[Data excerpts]
[Start of section]

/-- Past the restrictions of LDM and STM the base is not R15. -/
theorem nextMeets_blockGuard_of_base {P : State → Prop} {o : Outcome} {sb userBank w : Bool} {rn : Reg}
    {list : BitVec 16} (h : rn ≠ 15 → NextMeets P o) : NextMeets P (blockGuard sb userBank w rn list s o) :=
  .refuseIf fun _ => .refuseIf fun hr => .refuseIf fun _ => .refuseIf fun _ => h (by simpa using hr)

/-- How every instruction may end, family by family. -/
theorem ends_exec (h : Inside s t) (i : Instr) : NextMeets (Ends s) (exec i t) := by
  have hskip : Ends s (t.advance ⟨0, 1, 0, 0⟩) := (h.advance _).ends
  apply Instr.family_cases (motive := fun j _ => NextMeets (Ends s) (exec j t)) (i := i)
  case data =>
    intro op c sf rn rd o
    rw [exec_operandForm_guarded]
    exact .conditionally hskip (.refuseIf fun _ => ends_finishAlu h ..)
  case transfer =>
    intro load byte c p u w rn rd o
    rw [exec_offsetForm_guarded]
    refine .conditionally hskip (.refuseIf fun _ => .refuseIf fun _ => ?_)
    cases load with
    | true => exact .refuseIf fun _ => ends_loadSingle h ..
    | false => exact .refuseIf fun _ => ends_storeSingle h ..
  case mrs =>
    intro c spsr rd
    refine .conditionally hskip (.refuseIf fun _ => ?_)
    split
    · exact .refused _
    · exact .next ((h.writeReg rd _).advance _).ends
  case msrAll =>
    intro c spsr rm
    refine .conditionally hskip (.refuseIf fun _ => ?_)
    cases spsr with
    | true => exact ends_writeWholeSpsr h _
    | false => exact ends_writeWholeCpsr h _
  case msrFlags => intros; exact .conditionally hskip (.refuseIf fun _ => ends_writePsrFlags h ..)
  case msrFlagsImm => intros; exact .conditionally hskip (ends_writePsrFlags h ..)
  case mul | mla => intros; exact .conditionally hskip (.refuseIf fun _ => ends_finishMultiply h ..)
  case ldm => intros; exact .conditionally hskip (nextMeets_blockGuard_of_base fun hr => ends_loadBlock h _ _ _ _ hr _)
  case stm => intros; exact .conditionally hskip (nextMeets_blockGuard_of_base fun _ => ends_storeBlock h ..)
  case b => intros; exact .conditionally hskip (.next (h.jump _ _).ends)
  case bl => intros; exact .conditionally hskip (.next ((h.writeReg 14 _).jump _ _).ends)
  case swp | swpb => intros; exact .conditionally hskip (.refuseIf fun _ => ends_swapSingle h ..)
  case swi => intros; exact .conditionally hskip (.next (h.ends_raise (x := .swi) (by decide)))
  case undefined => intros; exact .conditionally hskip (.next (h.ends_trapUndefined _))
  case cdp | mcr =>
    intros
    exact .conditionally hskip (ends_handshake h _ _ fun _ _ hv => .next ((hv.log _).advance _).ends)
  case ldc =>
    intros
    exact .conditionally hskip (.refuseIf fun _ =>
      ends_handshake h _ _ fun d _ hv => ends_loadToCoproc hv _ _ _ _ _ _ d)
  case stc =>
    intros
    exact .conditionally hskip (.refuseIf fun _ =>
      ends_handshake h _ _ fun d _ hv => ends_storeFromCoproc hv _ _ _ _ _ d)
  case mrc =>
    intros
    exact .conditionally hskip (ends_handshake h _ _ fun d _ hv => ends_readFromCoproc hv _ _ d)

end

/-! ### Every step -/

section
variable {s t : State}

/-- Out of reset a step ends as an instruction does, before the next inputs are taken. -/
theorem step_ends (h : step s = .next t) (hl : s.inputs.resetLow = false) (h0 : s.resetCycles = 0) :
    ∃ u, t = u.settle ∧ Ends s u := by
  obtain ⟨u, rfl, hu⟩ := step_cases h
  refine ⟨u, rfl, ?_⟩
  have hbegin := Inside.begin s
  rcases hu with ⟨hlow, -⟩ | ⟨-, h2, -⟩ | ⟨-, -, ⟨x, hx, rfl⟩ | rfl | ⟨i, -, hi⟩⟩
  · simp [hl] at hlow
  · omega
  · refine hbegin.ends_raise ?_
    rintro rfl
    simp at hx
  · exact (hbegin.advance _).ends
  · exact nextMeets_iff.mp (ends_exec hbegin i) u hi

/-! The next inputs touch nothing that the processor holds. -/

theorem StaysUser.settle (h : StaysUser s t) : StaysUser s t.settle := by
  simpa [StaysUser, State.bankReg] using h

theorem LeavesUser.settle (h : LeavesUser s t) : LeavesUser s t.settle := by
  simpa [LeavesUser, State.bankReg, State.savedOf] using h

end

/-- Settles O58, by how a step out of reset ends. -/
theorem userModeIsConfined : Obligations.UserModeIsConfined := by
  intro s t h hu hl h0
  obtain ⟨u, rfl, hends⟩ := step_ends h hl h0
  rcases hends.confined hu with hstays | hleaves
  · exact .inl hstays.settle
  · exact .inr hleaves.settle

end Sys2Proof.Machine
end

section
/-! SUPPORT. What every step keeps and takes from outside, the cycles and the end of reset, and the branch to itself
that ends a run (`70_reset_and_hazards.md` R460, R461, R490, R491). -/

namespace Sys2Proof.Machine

[End of section]

What lines in the entries contain "inputs"? Report each one by copying it.

/-- Out of reset a step ends as an instruction does, before the next inputs are taken. -/
theorem step_ends (h : step s = .next t) (hl : s.inputs.resetLow = false) (h0 : s.resetCycles = 0) :
/-! The next inputs touch nothing that the processor holds. -/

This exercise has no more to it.